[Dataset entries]
________________________________________

/-- R44, R61, R117, R121, R163, R170: a local vote field complete hands the station's own contributions: the station alone is
present, is beat source and owns the slots, the stop rules follow its own STOP, and where the click runs the beat
timer of a station whose timer did not run starts. That the windows empty at
a local round too is log entry 18, and that the last map is its map too is log entry 12. -/
def Obligations.LocalResultIsOwn : Prop :=
  ∀ (s : State) (img : Image) (r : LocalRound), s.image = some img → s.le.localRunning = true →
    s.le.localRound = some r → r.stage = .voting →
    Completes .localVoteFieldComplete s (fun u =>
      u.le.localRound = some { r with stage := .judged } ∧ u.le.beatSource = some img.station ∧
      u.le.owners = [img.station, img.station, img.station] ∧ u.le.state = s.le.state ∧
      u.le.thisMap = stationSet img.station ∧ u.le.lastMap = stationSet img.station ∧
      u.spu.dissent = false ∧ u.spu.callWindow = none ∧ u.spu.resumeWindow = none ∧
      u.vsl.pitCamfail = s.le.sampled.camfail ∧
      u.con.lamp = (if img.roles.sm then s.le.sampled.attend else s.con.lamp) ∧
      (s.spu.showState = .stopped → s.le.sampled.stop = false → s.spu.ownStop = false →
        u.spu.showState = .standby) ∧
      (s.spu.showState = .stopped → s.spu.ownStop = true → u.spu.showState = .stopped) ∧
      (s.spu.showState = .run → s.le.sampled.stop = true → u.spu.showState = .stopped) ∧
      (s.spu.showState = .run → s.cke.part ≠ none → img.isFree s.spu.cue = false →
        s.le.sampled.stop = false → s.le.sampled.beat = false → s.spu.proposal = none →
        s.spu.observed = none → s.cke.beatTimer = none →
        StartsBeatTimer s.cke.shadow (max s.now (r.edge + 5 * img.charTime)) u.cke ∧
        u.cke.shadow = s.cke.shadow ∧ u.cke.launch = s.cke.launch ∧ u.cke.part = s.cke.part ∧
        u.cke.beat = s.cke.beat ∧ u.cke.tempo = s.cke.tempo) ∧
      SameHost s u)

/-- R73, R75 to R77, R80 to R82, R85, R117, R121: the decision of a pending CALL, in PRESHOW or RUN, at a clean vote field that
counts no beat. One that takes effect at once (immediate, or in a FREE cue) is dropped by DISSENT, waits on NOTREADY
with patience left, and else commits into RUN, forced when patience is 0, with the CUE or CUE-LATE
notice; a commit into a click cue starts the beat timer at the beat source; one at the next downbeat, in a cue with a
click part, arms the station and CKE. An observed CALL is decided by the same table: its commit is dropped without
effect at a target of 0 or out of range, clears the suspect flag alone at the current cue, and else applies the
commit and clears the flag; one at the next downbeat arms with the observed mark. -/
def Obligations.PendingCallIsDecided : Prop :=
  (∀ (s : State) (img : Image) (r : Round) (d0 d1 d2 d3 : Byte) (v0 v1 v2 v3 : Samples)
    (h : HeldCall), s.image = some img → s.le.state = .joined → s.le.localRunning = false →
    CleanRound r s d0 d1 d2 d3 [v0, v1, v2, v3] →
    (s.spu.showState = .preshow ∨ s.spu.showState = .run) →
    s.spu.proposal = some (.call h) → (h.call.downbeat = false ∨ img.isFree s.spu.cue = true) →
    h.call.target ≠ s.spu.cue →
    d0.getLsbD 0 = false → d0.getLsbD 3 = false → img.roles.videoCritical = false →
    (d0.getLsbD 2 = true →
      Completes (.voteFieldComplete v0 v1 v2 v3) s (fun u =>
        u.spu.proposal = none ∧ u.spu.cue = s.spu.cue ∧ u.spu.late = s.spu.late ∧
        u.spu.showState = s.spu.showState ∧ u.psq.target = none ∧ SameClick s.cke u.cke ∧
        (h.proposer = img.station → Told u s.spu.cue .callDropped img.station 1 0))) ∧
    (d0.getLsbD 2 = false → d0.getLsbD 1 = true → 0 < h.patience →
      Completes (.voteFieldComplete v0 v1 v2 v3) s (fun u =>
        u.spu.proposal = some (.call { h with patience := h.patience - 1 }) ∧
        u.spu.cue = s.spu.cue ∧ u.psq = s.psq ∧ SameClick s.cke u.cke)) ∧
    (d0.getLsbD 2 = false → (d0.getLsbD 1 = true → h.patience = 0) →
      Completes (.voteFieldComplete v0 v1 v2 v3) s (fun u =>
        u.spu.proposal = none ∧ u.spu.cue = h.call.target ∧ u.spu.showState = .run ∧
        u.spu.lastTransition = some (s.spu.cue, h.call.target) ∧
        u.spu.late = d0.getLsbD 1 ∧ u.spu.launchPending = !img.isFree h.call.target ∧
        u.cke.launch = !img.isFree h.call.target ∧ u.cke.bar = img.startBar h.call.target ∧
        u.cke.beat = 1 ∧ u.cke.vamp = none ∧ u.cke.compare = (if img.isFree h.call.target then none
          else compareOf img h.call.target) ∧
        (img.isFree h.call.target = false → u.cke.override = none) ∧
        Told u h.call.target (if d0.getLsbD 1 then .cueLate else .cue) h.proposer 1 0 ∧
        (img.isFree h.call.target = false →
          (img.reference (presenceMap d1 d2 d3) = some img.station → s.cke.beatTimer = none →
            StartsBeatTimer s.cke.shadow (max s.now (r.edge + 5 * img.charTime)) u.cke) ∧
          (img.reference (presenceMap d1 d2 d3) ≠ some img.station → u.cke.beatTimer = none))))) ∧
  (∀ (s : State) (img : Image) (r : Round) (d0 d1 d2 d3 : Byte) (v0 v1 v2 v3 : Samples)
    (h : HeldCall), s.image = some img → s.le.state = .joined → s.le.localRunning = false →
    CleanRound r s d0 d1 d2 d3 [v0, v1, v2, v3] → s.spu.showState = .run →
    s.spu.proposal = some (.call h) → h.call.downbeat = true → img.isFree s.spu.cue = false →
    d0.getLsbD 0 = false → d0.getLsbD 1 = false → d0.getLsbD 2 = false → d0.getLsbD 3 = false →
    img.roles.videoCritical = false →
    Completes (.voteFieldComplete v0 v1 v2 v3) s (fun u =>
      u.spu.proposal = none ∧ u.spu.cue = s.spu.cue ∧ u.psq.target = none ∧
      u.spu.armed = some
        { proposer := h.proposer, call := h.call, forced := false, observed := false } ∧
      u.cke.armedTarget = some h.call.target ∧ u.cke.bar = s.cke.bar ∧ u.cke.beat = s.cke.beat)) ∧
  ∀ (s : State) (img : Image) (r : Round) (d0 d1 d2 d3 : Byte) (v0 v1 v2 v3 : Samples)
    (h : HeldCall), s.image = some img → s.le.state = .joined → s.le.localRunning = false →
    CleanRound r s d0 d1 d2 d3 [v0, v1, v2, v3] →
    (s.spu.showState = .preshow ∨ s.spu.showState = .run) →
    s.spu.proposal = none → s.spu.observed = some h → d0.getLsbD 0 = false → d0.getLsbD 3 = false →
    img.roles.videoCritical = false → img.reference (presenceMap d1 d2 d3) ≠ some img.station →
    (d0.getLsbD 2 = true →
      Completes (.voteFieldComplete v0 v1 v2 v3) s (fun u =>
        u.spu.observed = none ∧ u.spu.armed = s.spu.armed ∧ u.spu.cue = s.spu.cue ∧
        u.spu.suspect = s.spu.suspect ∧ u.psq = s.psq ∧ SameClick s.cke u.cke ∧
        (s.con.together = [] → s.spu.awaitingCall = false → s.spu.awaitingResume = false →
          d0.getLsbD 5 = s.vsl.pitCamfail →
          u.con.notices =
            if h.proposer = img.station then (s.conAfter .callDropped img.station 1 0).notices
            else s.con.notices))) ∧
    (d0.getLsbD 2 = false → d0.getLsbD 1 = true → 0 < h.patience →
      Completes (.voteFieldComplete v0 v1 v2 v3) s (fun u =>
        u.spu.observed = some { h with patience := h.patience - 1 } ∧ u.spu.armed = s.spu.armed ∧
        u.spu.cue = s.spu.cue ∧ u.spu.suspect = s.spu.suspect ∧ u.psq = s.psq ∧
        SameClick s.cke u.cke)) ∧
    (d0.getLsbD 2 = false → (d0.getLsbD 1 = true → h.patience = 0) →
      Completes (.voteFieldComplete v0 v1 v2 v3) s (fun u =>
        u.spu.observed = none ∧ u.spu.proposal = none ∧
        (h.call.target = 0 ∨ img.cues.length ≤ h.call.target →
          u.spu.cue = s.spu.cue ∧ u.spu.suspect = s.spu.suspect ∧ u.spu.armed = s.spu.armed ∧
          u.spu.lastTransition = s.spu.lastTransition ∧ u.psq = s.psq ∧ SameClick s.cke u.cke) ∧
        (h.call.target ≠ 0 → h.call.target < img.cues.length → h.call.target = s.spu.cue →
          u.spu.cue = s.spu.cue ∧ u.spu.suspect = false ∧ u.spu.armed = s.spu.armed ∧
          u.spu.lastTransition = s.spu.lastTransition ∧ u.psq = s.psq ∧ SameClick s.cke u.cke) ∧
        (h.call.target ≠ 0 → h.call.target < img.cues.length → h.call.target ≠ s.spu.cue →
          (h.call.downbeat = false ∨ img.isFree s.spu.cue = true →
            u.spu.cue = h.call.target ∧ u.spu.suspect = false ∧ u.spu.showState = .run ∧
            u.spu.lastTransition = some (s.spu.cue, h.call.target) ∧
            u.spu.late = d0.getLsbD 1 ∧ u.spu.launchPending = !img.isFree h.call.target ∧
            u.cke.launch = !img.isFree h.call.target ∧
            u.cke.bar = img.startBar h.call.target ∧ u.cke.beat = 1 ∧
            Told u h.call.target (if d0.getLsbD 1 then .cueLate else .cue) h.proposer 1 1) ∧
          (h.call.downbeat = true → img.isFree s.spu.cue = false →
            u.spu.cue = s.spu.cue ∧ u.spu.suspect = s.spu.suspect ∧
            u.spu.armed = some
              { proposer := h.proposer, call := h.call, forced := d0.getLsbD 1, observed := true } ∧
            u.cke.armedTarget = some h.call.target ∧ u.cke.bar = s.cke.bar ∧
            u.cke.beat = s.cke.beat ∧ u.psq = s.psq))))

________________________________________

The task
Wherever the word "else" appears in a line of the data above, copy that line.

Finished task
      u.con.lamp = (if img.roles.sm then s.le.sampled.attend else s.con.lamp) ∧
with patience left, and else commits into RUN, forced when patience is 0, with the CUE or CUE-LATE
effect at a target of 0 or out of range, clears the suspect flag alone at the current cue, and else applies the
          else compareOf img h.call.target) ∧
        Told u h.call.target (if d0.getLsbD 1 then .cueLate else .cue) h.proposer 1 0 ∧
            else s.con.notices))) ∧
            Told u h.call.target (if d0.getLsbD 1 then .cueLate else .cue) h.proposer 1 1) ∧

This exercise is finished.